Can you generate all unitary operators from the unit ball of Hermitian operators?

Question

I know that the exponential map $\mathcal H\rightarrow \mathcal U$ is surjective where $\mathcal H$ is the set of all skew hermitian matrices and $\mathcal U$ is the set of all unitary matrices of some fixed rank $n$, however what if we restrict to the unit ball of the skew hermitians? Can every unitary be written as $e^{tH}$ for some $H$ with $\|H\|\leq 1$ and $t\in[0,2\pi)$?

Answer 1

The unit ball of skew hermitians has the sup norm of the spectrum equal to $1,$ the spectrum being purely imaginary. So the answer is "yes".

Answer 2

I believe that I have at least a partial solution and I invite others to suggest edits to finish off the proof, or provide your own answer filling in the remaining details.

Let $U$ be a unitary operator, then $U=\exp(iH)$ for some hermitian operator $H$. Note that all skew hermitians can be expressed as $iH$ for some hermitian $H$, so I can write my skew hermitians in this form without loss of generality. Now taking the complex logarithm of $U$, it follows that $$\log(U) = iH+2\pi ik I$$ for all integers $k\in\mathbb{Z}$. Thus find some $m\in\mathbb{Z}$ such that $\|iH +2\pi imI\|\leq 1$ and define $X:=iH +2\pi imI$.

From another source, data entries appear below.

-- ==== Sys2Proof/Machine/Pass.lean ====
section
/-!
DEFINITION. Passes of the vector engine (R103 to R137, R177 to R179): the parameter block, the checks in the order
of R137, R160 and R186, and the run of a pass over scratchpad and accumulators.
-/
namespace Sys2Proof.Machine

/-- An input or output stream (R108); the output's own fields are at rest in an input (R111). -/
structure VStream where
  /-- BASE after the register sum. -/
  base : Nat
  /-- ROW_STRIDE. -/
  stride : Nat
  /-- ROW_LEN. -/
  rl : Nat
  /-- FORMAT. -/
  fmt : Nat
  /-- Scale code. -/
  scale : Nat
  /-- Block size. -/
  block : Nat
  /-- SCALE_BASE. -/
  sbase : Nat
  /-- SCALE_STRIDE. -/
  sstride : Nat
  /-- SOURCE. -/
  source : Nat
  /-- WRITE_PRED. -/
  wpred : Nat
  /-- WRITE_MODE: FILL. -/
  fillMode : Bool
  /-- RND. -/
  rnd : Bool
  /-- OVF. -/
  ovf : Bool
  /-- FILL. -/
  fill : Nat
  deriving DecidableEq, Repr

/-- A stage (Table 07-12). -/
structure VStage where
  /-- OP. -/
  op : Nat
  /-- FMT. -/
  fmt : Nat
  /-- A. -/
  a : Nat
  /-- B. -/
  b : Nat
  /-- C. -/
  c : Nat
  /-- GUARD. -/
  guard : Nat
  /-- X. -/
  x : Nat
  deriving DecidableEq, Repr

/-- A scan entry (Table 07-11). -/
structure VScan where
  /-- OP. -/
  op : Nat
  /-- MODE: LANEWISE. -/
  lanes : Bool
  /-- FORMAT. -/
  fmt : Nat
  /-- POSITION. -/
  pos : Nat
  /-- SRC_A. -/
  srcA : Nat
  /-- SRC_B. -/
  srcB : Nat
  /-- INCLUSIVE. -/
  inclusive : Bool
  /-- INCLUDE_PRED. -/
  inc : Nat
  /-- CARRY_IN. -/
  carryIn : Nat
  /-- CARRY_OUT. -/
  carryOut : Bool
  /-- SEGMENT. -/
  seg : Nat
  /-- TAG. -/
  tag : Nat
  /-- WAIT_COUNT. -/
  waitCount : Nat
  /-- WAIT_TARGET. -/
  waitTarget : Nat
  /-- CARRY_IN_ADDR: offset after the register sum, or global address. -/
  inAddr : Nat
  /-- CARRY_OUT_DEST after the register sum. -/
  outDest : Nat
  /-- RAISE_COUNT. -/
  raise : Nat
  deriving DecidableEq, Repr

/-- A reduction entry (Table 07-11). -/
structure VRed where
  /-- OP. -/
  op : Nat
  /-- FORMAT. -/
  fmt : Nat
  /-- SOURCE. -/
  source : Nat
  /-- INCLUDE_PRED. -/
  inc : Nat
  /-- SEGMENT. -/
  seg : Nat
  /-- DEST after the register sum. -/
  dest : Nat
  /-- TAG. -/
  tag : Nat
  deriving DecidableEq, Repr

/-- A pass (Table 05-1). -/
structure VPass where
  /-- COUNT. -/
  count : Nat
  /-- PACKED. -/
  packed : Bool
  /-- Stages 1 to STAGES. -/
  stages : List VStage
  /-- IN0 to IN3. -/
  ins : List (Option VStream)
  /-- OUT0 and OUT1. -/
  outs : List (Option VStream)
  /-- LC0 and LC1: base and format. -/
  lcs : List (Option (Nat × Nat))
  /-- MASK base. -/
  mask : Option Nat
  /-- Accumulator stream: ROW_FIRST and COLS. -/
  acc : Option (Nat × Nat)
  /-- ROWREF0 and ROWREF1: base and length. -/
  rowrefs : List (Nat × Nat)
  /-- IMM0 to IMM7. -/
  imms : List Nat
  /-- The scan. -/
  scan : Option VScan
  /-- Reductions used. -/
  reds : List VRed
  /-- The values of LC0 and LC1, once the pass has read them (R110). -/
  consts : List (List FV)
  deriving DecidableEq, Repr

/-- Rank of a code in the order of R186, R137 and R160. -/
def faultRank (c : Nat) : Nat :=
  if c = 0x3602 then 0 else if c = 0x3603 then 1 else if c / 256 = 0x31 then 2 else if c = 0x3204 then 3
  else if c = 0x3302 then 4 else if c / 256 = 0x34 then 5 else if c / 256 = 0x35 then 6 else 7

/-- The code that takes precedence among those found; within one rank the lowest code (DEDUCED, log 20). -/
def firstFault : List Nat → Option Nat
  | [] => none
  | c :: cs =>
    match firstFault cs with
    | none => some c
    | some d => if faultRank c * 65536 + c ≤ faultRank d * 65536 + d then some c else some d

/-- A code when a condition holds. -/
def when (b : Bool) (c : Nat) : List Nat := if b then [c] else []

/-- A scratchpad field plus a register: the sum in 64 bits, and F-3603 when it leaves the range (R166). -/
def sumField (off reg : Nat) : Nat × List Nat :=
  let s := (off + reg) % 2 ^ 64
  if s ≥ scratchSize then (0, [0x3603]) else (s, [])

/-- The area and range faults of spans: `past` is the code for running past the scratchpad. -/
def spanFaults (v : Bool) (past : Nat) (sp : List (Nat × Nat)) : List Nat :=
  let sp := sp.filter fun x => decide (0 < x.2)
  when (sp.any (spanBad v)) 0x3204 ++ when (sp.any spanPast) past

/-- Elements that a stream covers: a scaled output ends with a whole block (R111). -/
def VStream.cover (s : VStream) (out : Bool) (count : Nat) : Nat :=
  if out ∧ s.scale ≠ 0 then upTo count s.block else count

/-- Bytes of `n` elements of a row (R31). -/
def rowLenBytes (fmt n : Nat) : Nat := if fmtBits fmt = 6 then 3 * cdiv n 4 else elemBytes (fmtBits fmt) n

/-- The spans of a stream's elements, row by row. -/
def VStream.spans (s : VStream) (n : Nat) : List (Nat × Nat) :=
  (List.range (cdiv n s.rl)).map fun r => (s.base + r * s.stride, rowLenBytes s.fmt (min s.rl (n - r * s.rl)))

/-- The spans of a stream's scales. -/
def VStream.scaleSpans (s : VStream) (n : Nat) : List (Nat × Nat) :=
  if s.scale = 0 then []
  else (List.range (cdiv n s.rl)).map fun r => (s.sbase + r * s.sstride, cdiv (min s.rl (n - r * s.rl)) s.block)

/-- Read a stream descriptor (Table 07-10) with the register value of its side; its faults of encoding, format and R108. -/
def parseStream (out : Bool) (ws : List Nat) (reg : Nat) : VStream × List Nat :=
  let w0 := nth 0 ws 0
  let w1 := nth 0 ws 1
  let w2 := if out then nth 0 ws 2 else 0
  let w3 := if out then nth 0 ws 3 else 0
  let sc := fld w1 4 2
  let b := sumField (fld w0 0 24) reg
  let sb : Nat × List Nat := if sc = 0 then (0, []) else sumField (fld w1 8 24) reg
  let rnd := modeOf false (fld w2 10 2)
  let ovf := modeOf false (fld w2 12 2)
  let s : VStream := ⟨b.1, fld w0 24 24, fld w0 48 16 + 1, fld w1 0 4, sc, if flag w1 6 then 32 else 16, sb.1,
    fld w1 32 24, fld w2 0 5, fld w2 5 4, flag w2 9, rnd.getD false, ovf.getD false, fld w2 32 32⟩
  let bits := fmtBits s.fmt
  (s, b.2 ++ sb.2 ++
    when (flag w1 7 || fld w1 56 8 != 0 || fld w2 14 18 != 0 || w3 != 0 || sc == 3 || rnd.isNone || ovf.isNone) 0x3602 ++
    ((if out then scaledFault else sourceFault) s.fmt (if sc = 3 then 0 else sc) s.block).toList ++
    when (s.base % 16 != 0 || s.stride % 16 != 0 || decide (s.stride < rowLenBytes s.fmt s.rl) ||
      (bits == 4 && s.rl % 2 != 0) || (bits == 6 && s.rl % 4 != 0) || (sc != 0 && s.rl % s.block != 0)) 0x3402 ++
    when (out && (!pselOk s.wpred || (sc != 0 && !s.fillMode))) 0x3401)

/-- Format of the values a stream supplies: a block-scaled INT8 value is floating (R44; DEDUCED, log 21). -/
def VStream.vfmt (s : VStream) : Nat := if s.scale ≠ 0 ∧ s.fmt = 11 then 1 else s.fmt

/-- A stage word (Table 07-12). -/
def parseStage (w : Nat) : VStage := ⟨fld w 26 6, fld w 22 4, fld w 17 5, fld w 12 5, fld w 7 5, fld w 3 4, fld w 0 3⟩

/-- Source operands that a stage reads. -/
def VStage.arity (s : VStage) : Nat :=
  if s.op = 1 ∨ s.op = 2 then 3
  else if s.op = 15 ∨ s.op = 16 ∨ s.op = 18 ∨ s.op = 19 then 1
  else if s.op = 20 then 0
  else if s.op = 21 then (if s.c = 10 then 2 else 1)
  else 2

/-- Does the stage write a predicate instead of a value? -/
def VStage.isPred (s : VStage) : Bool := s.op == 8 || s.op == 19 || s.op == 20

/-- Function codes of Table 06-1. -/
def sfnCodeOk (c : Nat) : Bool := decide (c ≤ 18) || decide (24 ≤ c)

/-- Encoding and format rules of one stage (R113, R114, R172, R178): the codes it raises. -/
def stageFaults (packed : Bool) (s : VStage) : List Nat :=
  let f := s.fmt
  let scalar := f == 0 || f == 1 || f == 15
  let all := if packed then f == 2 || f == 3 else scalar || f == 9
  let flt := if packed then f == 2 || f == 3 else scalar
  let noC := s.c == 0
  let noX := s.x == 0
  let ok :=
    match s.op with
    | 0x01 => flt && noX
    | 0x02 => !packed && f == 9 && decide (s.x ≤ 1)
    | 0x03 | 0x04 | 0x05 | 0x06 | 0x07 => all && noC && decide (s.x ≤ 1)
    | 0x08 => all && decide (s.c ≤ 6) && decide (s.x ≤ 3)
    | 0x09 | 0x0A | 0x0B | 0x0C | 0x0D | 0x0E => !packed && f == 9 && noC && noX
    | 0x0F | 0x10 => all && noC && s.b == 0 && decide (s.x ≤ 1)
    | 0x11 => all && decide (8 ≤ s.c ∧ s.c < 16) && noX
    | 0x12 => (if packed then f == 2 || f == 3 else true) && s.b == 0 && decide (s.c < 16) && noX
    | 0x13 => flt && s.b == 0 && decide (s.c ≤ 5) && decide (s.x ≤ 3)
    | 0x14 => f == 0 && decide (s.a ≤ 3) && decide (s.b ≤ 3) && decide (s.c ≤ 3) && decide (s.x ≤ 3)
    | 0x15 => !packed && (f == 1 || f == 15) && sfnCodeOk s.c && (s.c == 10 || decide (24 ≤ s.c) || s.b == 0) &&
        (if s.c = 17 ∨ s.c = 18 then decide (s.x ≤ 1) else noX)
    | _ => false
  when (!ok || !pselOk s.guard) 0x3401 ++
    (if s.op = 0x12 then when (s.c % 4 == 3 || fld s.c 2 2 == 3) 0x3602 ++ when (isScaleFmt f) 0x3102 else [])

/-- Format of the value a stage supplies: `none` for a predicate stage; `x35` of each Instar slot is given. -/
def stageFmt (outX35 : Nat → Bool) (s : VStage) : Option Nat :=
  if s.isPred then none
  else if s.op = 0x15 then
    (if s.c = 2 then some 15 else if 24 ≤ s.c ∧ outX35 (s.c - 24) then some 15 else some s.fmt)
  else some s.fmt

/-- How an immediate is read by a reader of the format (R110): the format it then stands in. -/
def immFmt (rd : Nat) : Nat := if rd = 15 then 1 else rd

Now recall that for any operators $A$ and $B$, $\exp(A+B)=\exp(A)\exp(B)$ if and only if $AB=BA$. Since $iH$ and $2\pi imI$ commute, it follows that $\exp(X)=\exp(iH)\exp(2\pi imI) $. So let's examine $\exp(2\pi im I)$. Notice that

$$ \exp(2\pi imI)=\Big(\exp(2\pi iI)\Big)^m = \Big(\sum_{k=0}^\infty\frac{(2\pi iI)^k}{k!} \Big)^m = \Big(I\sum_{k=0}^\infty \frac{(2\pi i)^k}{k!}\Big)^m=e^{2\pi im}I=I$$

Therefore $\exp(X)=\exp(iH)$. The only part that remains proving is that there actually exists such an $m$, I feel like such an $m$ should exist but I'm not sure how to prove it. If anybody wants to fill in the gap here, feel free.